テーマ:並木コミュニティカレッジ「舞岡公園の見学」
主催:NPO法人らしく並木
講師:小林理事長
   舞岡公園田園小谷戸の里・管理運営委員会
日時:2月20日(土)
場所:小谷戸の里会議室
参加人数:12名
写真は小林理事長です。


講義の内容


舞岡公園は横浜市の公園で戸塚区にあります。この公園の特徴は谷戸に残された自然と動植物の環境を保全するために、多くのボランティアが参画していることです。
家族で1口で現在500の登録があり、年間延べ15、000人が参加しているそうです。
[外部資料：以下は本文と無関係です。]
-- ==== Sys2Proof/Tests/Slice0.lean ====
section
/-! SUPPORT. Tests. Expected results come from the spec: the numbers S1 to S14 and the sections named are those of
spec/95_test_vectors.md; the words are written out from the opcode map of R55. Each test of an instruction is one step on a
small state. The witnesses at the end show that the statements' hypotheses can be met, at the ends of their ranges. -/

open Sys2Proof Sys2Proof.Machine

namespace Sys2Proof.Tests

/-! ### Well-formedness: an ill-formed term for each check -/

theorem test_register_number_16_refused : (Written.mk .ld [.reg 16, .num 0]).wellFormed = false := by decide
theorem test_second_register_16_refused : (Written.mk .or [.reg 0, .reg 16]).wellFormed = false := by decide
theorem test_byte_256_refused : (Written.mk .ld [.reg 0, .num 256]).wellFormed = false := by decide
theorem test_address_4096_refused : (Written.mk .jp [.num 4096]).wellFormed = false := by decide
theorem test_jp_with_v1_refused : (Written.mk .jp [.reg 1, .num 0x300]).wellFormed = false := by decide
theorem test_or_with_number_refused : (Written.mk .or [.reg 0, .num 3]).wellFormed = false := by decide
theorem test_halt_with_operand_refused : (Written.mk .halt [.num 1]).wellFormed = false := by decide
theorem test_shr_with_two_operands_refused : (Written.mk .shr [.reg 2, .reg 3]).wellFormed = false := by decide
theorem test_largest_operands_accepted :
    (Written.mk .ld [.reg 15, .num 255]).instr? = some (.ldImm 15 0xFF) ∧
    (Written.mk .jp [.num 4095]).instr? = some (.jp 0xFFF) := by decide

/-- R60: `LD VA, 0xFF`, `JP V0, 0x300`, `SHR V2`. -/
theorem test_written_text :
    (Instr.ldImm 0xA 0xFF).written.text = "LD VA, 0xFF" ∧ (Instr.jpV0 0x300).written.text = "JP V0, 0x300" ∧
    (Instr.shr 2 0).written.text = "SHR V2" := by decide

/-! ### Decoding: one word of every row, bit by bit (R52, R55) -/

theorem test_decode_halt : decodeWord 0b0000000000000000 = .instr .halt := by decide
theorem test_decode_ret : decodeWord 0b0000000011101110 = .instr .ret := by decide
theorem test_decode_jp : decodeWord 0b0001001000110100 = .instr (.jp 0x234) := by decide
theorem test_decode_jpV0 : decodeWord 0b1011000100100011 = .instr (.jpV0 0x123) := by decide
theorem test_decode_call : decodeWord 0b0010101010111100 = .instr (.call 0xABC) := by decide
theorem test_decode_seImm : decodeWord 0b0011101001111111 = .instr (.seImm 0xA 0x7F) := by decide
theorem test_decode_sneImm : decodeWord 0b0100101001111111 = .instr (.sneImm 0xA 0x7F) := by decide
theorem test_decode_seReg : decodeWord 0b0101101010110000 = .instr (.seReg 0xA 0xB) := by decide
theorem test_decode_sneReg : decodeWord 0b1001101010110000 = .instr (.sneReg 0xA 0xB) := by decide
theorem test_decode_ldImm : decodeWord 0b0110110000000001 = .instr (.ldImm 0xC 0x01) := by decide
theorem test_decode_addImm : decodeWord 0b0111110111111111 = .instr (.addImm 0xD 0xFF) := by decide
theorem test_decode_ldReg : decodeWord 0b1000101010110000 = .instr (.ldReg 0xA 0xB) := by decide
theorem test_decode_or : decodeWord 0b1000101010110001 = .instr (.or 0xA 0xB) := by decide
theorem test_decode_and : decodeWord 0b1000101010110010 = .instr (.and 0xA 0xB) := by decide
theorem test_decode_xor : decodeWord 0b1000101010110011 = .instr (.xor 0xA 0xB) := by decide
theorem test_decode_addReg : decodeWord 0b1000101010110100 = .instr (.addReg 0xA 0xB) := by decide
theorem test_decode_sub : decodeWord 0b1000101010110101 = .instr (.sub 0xA 0xB) := by decide
theorem test_decode_shr : decodeWord 0b1000101010110110 = .instr (.shr 0xA 0xB) := by decide
theorem test_decode_subn : decodeWord 0b1000101010110111 = .instr (.subn 0xA 0xB) := by decide
theorem test_decode_shl : decodeWord 0b1000101010111110 = .instr (.shl 0xA 0xB) := by decide

/-- Section 2.2: words of no row, one of every class that has any. -/
theorem test_decode_unknown :
    [0x00E0, 0x0001, 0x00EF, 0x0100, 0x5AB1, 0x5ABF, 0x8AB8, 0x8ABD, 0x8ABF, 0x9AB1, 0xA123, 0xC0FF, 0xD123, 0xE09E,
      0xF065, 0xFFFF].all (fun w : Word => decodeWord w == .unknown w) = true := by decide

/-- The host's numbering: bit 0 is the least significant of the word (R6). -/
theorem test_decodeTableWord : decodeTableWord 16 0x8014 = some (.addReg 0 1) ∧ decodeTableWord 16 0x5AB1 = none := by
  decide

theorem test_encode : encode (.sub 0xA 0xB) = 0x8AB5 ∧ encodeBytes (.jp 0x200) = [0x12, 0x00] := by decide

/-! ### One step -/

/-- A running machine with these registers, and these bytes from `pc` on. -/
def machine (regs : List (RegIx × Byte)) (pc : Word) (bytes : List Byte) : State :=
  let s := regs.foldl (fun s r => s.setReg r.1 r.2) State.reset
  { s with pc := pc, mem := s.mem.writeBytes pc.toNat bytes }

/-- The same with return addresses on the stack, the oldest first. -/
def machineWithStack (addresses : List Word) (pc : Word) (bytes : List Byte) : State :=
  addresses.foldl (fun s v => match s.push v with | .ok t => t | .error _ => s) (machine [] pc bytes)

/-- The state after one step. -/
def stepped (s : State) : State := s.afterStep.getD s

/-- `pc`, the run state and the fault record after one step. -/
def outcome (s : State) : Word × RunState × FaultRecord := ((stepped s).pc, (stepped s).runState, (stepped s).fault)

/-- R78: HALT at 0xFFE halts with `pc = 0x1000` (section 2.3). -/
theorem test_halt : outcome (machine [] 0xFFE []) = (0x1000, .halted, ⟨.noFault, 0⟩) := by decide

/-- Section 2.3: RET with `sp = 2`. -/
theorem test_ret : (stepped (machineWithStack [0x0002, 0x0104] 0x100 [0x00, 0xEE])).pc = 0x0104 ∧
    (stepped (machineWithStack [0x0002, 0x0104] 0x100 [0x00, 0xEE])).sp = 1 := by decide

/-- S6, section 2.7: RET on an empty stack. -/
theorem test_ret_underflow : outcome (machine [] 0x100 [0x00, 0xEE]) = (0x102, .faulted, ⟨.stackUnderflow, 0⟩) := by
  decide

theorem test_jp : (stepped (machine [] 0 [0x12, 0x34])).pc = 0x234 := by decide

/-- Section 2.3: the sum 0x10FE wraps to 0x0FE. -/
theorem test_jpV0_wraps : (stepped (machine [(0, 0xFF)] 2 [0xBF, 0xFF])).pc = 0x0FE := by decide
/-- The register is V0, not the one the `x` digit names (R92). -/
theorem test_jpV0_uses_v0 : (stepped (machine [(0, 0x10), (3, 0x55)] 0 [0xB3, 0x00])).pc = 0x310 := by decide

/-- S13, section 2.3: CALL at 0xFFE pushes 0x1000. -/
theorem test_call : (stepped (machine [] 0xFFE [0x21, 0x00])).stack[0] = 0x1000 ∧
    (stepped (machine [] 0xFFE [0x21, 0x00])).pc = 0x100 := by decide

/-- S5: the seventeenth CALL. -/
theorem test_call_overflow : outcome (machineWithStack (List.replicate 16 2) 0x204 [0x2A, 0xBC]) =
    (0x206, .faulted, ⟨.stackOverflow, 0⟩) := by decide

theorem test_seImm : (stepped (machine [(3, 0x2A)] 0x200 [0x33, 0x2A])).pc = 0x204 ∧
    (stepped (machine [(3, 0x2B)] 0x200 [0x33, 0x2A])).pc = 0x202 := by decide
theorem test_sneImm : (stepped (machine [(3, 0x2A)] 0x200 [0x43, 0x2A])).pc = 0x202 ∧
    (stepped (machine [(3, 0x2B)] 0x200 [0x43, 0x2A])).pc = 0x204 := by decide
theorem test_seReg : (stepped (machine [(1, 7), (2, 7)] 0x200 [0x51, 0x20])).pc = 0x204 ∧
    (stepped (machine [(1, 7), (2, 8)] 0x200 [0x51, 0x20])).pc = 0x202 := by decide
theorem test_sneReg : (stepped (machine [(1, 7), (2, 8)] 0x200 [0x91, 0x20])).pc = 0x204 ∧
    (stepped (machine [(1, 7), (2, 7)] 0x200 [0x91, 0x20])).pc = 0x202 := by decide

/-- Section 2.4: a taken skip at 0xFFE leaves 0x1002, still running. -/
theorem test_skip_at_the_end : outcome (machine [] 0xFFE [0x30, 0x00]) = (0x1002, .running, ⟨.noFault, 0⟩) := by decide

theorem test_ldImm : (stepped (machine [] 0 [0x6A, 0xFF])).reg 0xA = 0xFF := by decide

/-- S14: 0xFF + 1 with VF = 1 before. -/
theorem test_addImm : (stepped (machine [(0, 0xFF), (15, 1)] 0 [0x70, 0x01])).reg 0 = 0 ∧
    (stepped (machine [(0, 0xFF), (15, 1)] 0 [0x70, 0x01])).reg 15 = 1 := by decide

/-- Section 2.6, `a` in V0 and `b` in V1, VF = 0x77 before: V0 and VF after the word `80xx`. -/
def alu (a b lo : Byte) : Byte × Byte :=
  let t := stepped (machine [(0, a), (1, b), (15, 0x77)] 0 [0x80, lo])
  (t.reg 0, t.reg 15)

theorem test_ldReg : alu 0x12 0x3C 0x10 = (0x3C, 0x77) := by decide
theorem test_or : alu 0xF0 0x3C 0x11 = (0xFC, 0x77) := by decide
theorem test_and : alu 0xF0 0x3C 0x12 = (0x30, 0x77) := by decide
theorem test_xor : alu 0xF0 0x3C 0x13 = (0xCC, 0x77) := by decide
theorem test_addReg : alu 5 10 0x14 = (15, 0) ∧ alu 0xFF 0xFF 0x14 = (0xFE, 1) ∧ alu 0x80 0x7F 0x14 = (0xFF, 0) := by
  decide
theorem test_sub : alu 3 10 0x15 = (0xF9, 0) ∧ alu 7 7 0x15 = (0, 1) := by decide
/-- `81y6` of V1 = 0xF0: SHR reads V0, not V1. -/
theorem test_shr : alu 0x05 0xF0 0x16 = (0x02, 1) ∧ alu 0xFF 0 0x06 = (0x7F, 1) := by decide
theorem test_subn : alu 3 10 0x17 = (7, 1) ∧ alu 10 3 0x17 = (0xF9, 0) := by decide
theorem test_shl : alu 0x81 0 0x0E = (0x02, 1) ∧ alu 0x40 0 0x0E = (0x80, 0) := by decide

/-- Section 2.6, VF as an operand: VF after the word `8Fxx` with V1 = `b`. -/
def aluVF (f b lo : Byte) : Byte := (stepped (machine [(1, b), (15, f)] 0 [0x8F, lo])).reg 15

theorem test_addReg_VF : aluVF 0xC8 0x64 0x14 = 1 ∧ aluVF 0x64 0x64 0x14 = 0 := by decide
theorem test_sub_VF : aluVF 0x05 0x09 0x15 = 0 ∧ aluVF 0x03 0 0xF5 = 1 := by decide
theorem test_subn_VF : aluVF 0x05 0x09 0x17 = 1 := by decide
theorem test_shr_VF : aluVF 0xFE 0 0x06 = 0 ∧ aluVF 0xFF 0 0x06 = 1 := by decide
theorem test_shl_VF : aluVF 0x80 0 0x0E = 1 ∧ aluVF 0x7F 0 0x0E = 0 := by decide

/-! ### Fetch, faults and the host's transactions -/

/-- Section 2.1: an odd address. -/
theorem test_fetch_odd : (machine [] 0x010 [0x12, 0x34, 0x56]).mem.readWord? 0x011 = some 0x3456 := by decide

/-- S7. -/
theorem test_fetch_4095 : outcome (machine [] 0xFFF []) = (0xFFF, .faulted, ⟨.outOfBounds, 0⟩) := by decide

/-- Section 2.7: the word 0xA123. -/
theorem test_unknown : outcome (machine [] 2 [0xA1, 0x23]) = (4, .faulted, ⟨.unknownOpcode, 0xA123⟩) := by decide

/-- Section 2.8. -/
theorem test_load_fails : (State.reset.load 4095 [0x01, 0x02]).1 = .failure .outOfBounds ∧
    (State.reset.load 4095 [0x01, 0x02]).2 = State.reset.raise .outOfBounds 0 := by decide
theorem test_load_in_range : (State.reset.load 4095 [0x01]).2.mem = [(4095, 0x01)] ∧
    (State.reset.load 4096 []).1 = .success ∧ (State.reset.load 4097 []).1 = .failure .outOfBounds := by decide
theorem test_load_when_halted : (State.reset.halt.load 4095 [1, 2]).2 = State.reset.halt := by decide
theorem test_read : (State.reset.load 0x200 [0x12, 0x34]).2.readPort (.memory 0x200 2) = some (.memory [0x12, 0x34]) ∧
    State.reset.readPort (.memory 4090 10) = none := by decide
1983年に開園するまでの10年間は殆ど荒地でゴミが無数に放置されていました。
そこを整備し、田んぼ36枚、畑、雑木林、古民家の保全、炭焼きなど、昔の田園風景を維持する懐かしい村の原風景です。
指定管理者として 舞岡公園田園小谷戸の里・管理運営委員会が管理していますが、作業はこのような多数のボランティアに支えられています。理事長の説明によれば横浜市の 出すお金に対して5倍以上の費用対効果があるそうで、全国から運営のノウハウを聞きにくるそうですが、このコンセプトで運営することは他では困難ではないかといっています。

指導員の育成

このような多数のボランティアを動かすのには指導員が必要です。そのために「谷戸学校」を開催し、2年間の教育を受けます。
作業を体で覚えることは大変で、1年間で準指導員、2年目で指導員になることができます。座学は少なく田植えや雑木林の間伐、動植物の知識などかなり厳しいカリキュラムになっています。

古民家のボランティア

この古民家は他から移築したもので、一番大切なのは屋根の維持です。ここではカマドで火を燃やして燻蒸しているのでコストがかからない。
よそでは薬剤をつかって虫等を排除している例が多いようです。このボランティアも週5,6回カマドを使っていますが、この人達と来訪者は楽しみながら会話しています。
火事についても十分注意し、後始末をしっかりする意識を持って作業をしています。

他のボランティア

指導員ではなく、1技1芸の人たちもいる。この人たちは竹トンボや竹ボックリをつくり、子供たちの人気を得ています。
また、ボランティアの数が多いので、彼らを整備するボランティアもいます。また、炭焼きを行う人もいます。

1年の活動


【田んぼ】
田んぼの作業は脱穀まで全て機械を使いません。稲は全てもち米ですが、一年で1トンの収穫があります。これをボランティアに配分するわけではなく、各種イベントの時に オモチにしたりして、みんなで食べます。主なのは収穫祭ですが、その他月見、花見、子供体験などカマドで炊きます。それでも余るので、畑や雑木林の人も基本的に1人年2回勝手に食べることにしています。
年に100回ぐらい炊いているので、年のうち1/3はカマドを利用していることになります。
田んぼで人気があるのは「かかし祭り」です。土に還元できる素材しか利用できないという厳しいルールですが、みんな工夫して面白いものをつくります。昨年は50体でした。
これを来場者が投票し、一番優秀な作品を選びます。商品はもちろんお米です。
【畑】
キュウリ、ナス、トマトはつくりません。原則としてたくさん収穫ででき、連作障害が起きない、無農薬で栽培できるものを作っています。
ただし、ミニトマトは沢山収穫できるので例外としています。

【雑木林】
これは共同作業だけにスケジュールどおりいかないケースが多いようです。木を切りたい人が多いのはどこの山でも一緒です。
問題は下草刈りです。機械で行うと全て切ってしまうので、原則は手作業で行います。しかし、植物の知識がないと希少種も刈ってしまうので、この知識は重要です。
植物はデリケートで日照条件が合わないと育ちません。自分の環境にあったところだけ成長します。植物の保全と雑草の排除は非常に多様性があるので、知恵を出して育成する必要があります。
【生物】
ここは野鳥の宝庫で全国からバードウオッチャーが来ます。
また、ホタルも6種類いますが、やはりゲンジボタル(6月)ヘイケボタル(7月)です。裏の高速道路が出来るとき、そこに生息していたゲンジボタルを小谷戸の里に移動しました。

今、一番困っているのは台湾リスです。彼らが皮を食べた木は枯れてしまいます。この排除ぐらい横浜市でやってもらいたい。
【その他の風景】
左は炭焼き小屋で、右は田んぼ用の足袋を洗って干す場所です。
堆肥をつくる場所です。数年すると写真のように土に帰って行きます。
左は水車で米を粉にしているそうですが、さすがに水量がなく、電気で回しているそうです。右はわざと残してある葦原です。舞岡公園の原風景かもしれません。
野鳥観察者もかなり見受けられました。肉眼であまりはっきりしませんが、アオゲラのようです。右は鳥のために残してある湿地です。カメラマンが多いせいか3列にならべ、という指示がでていました。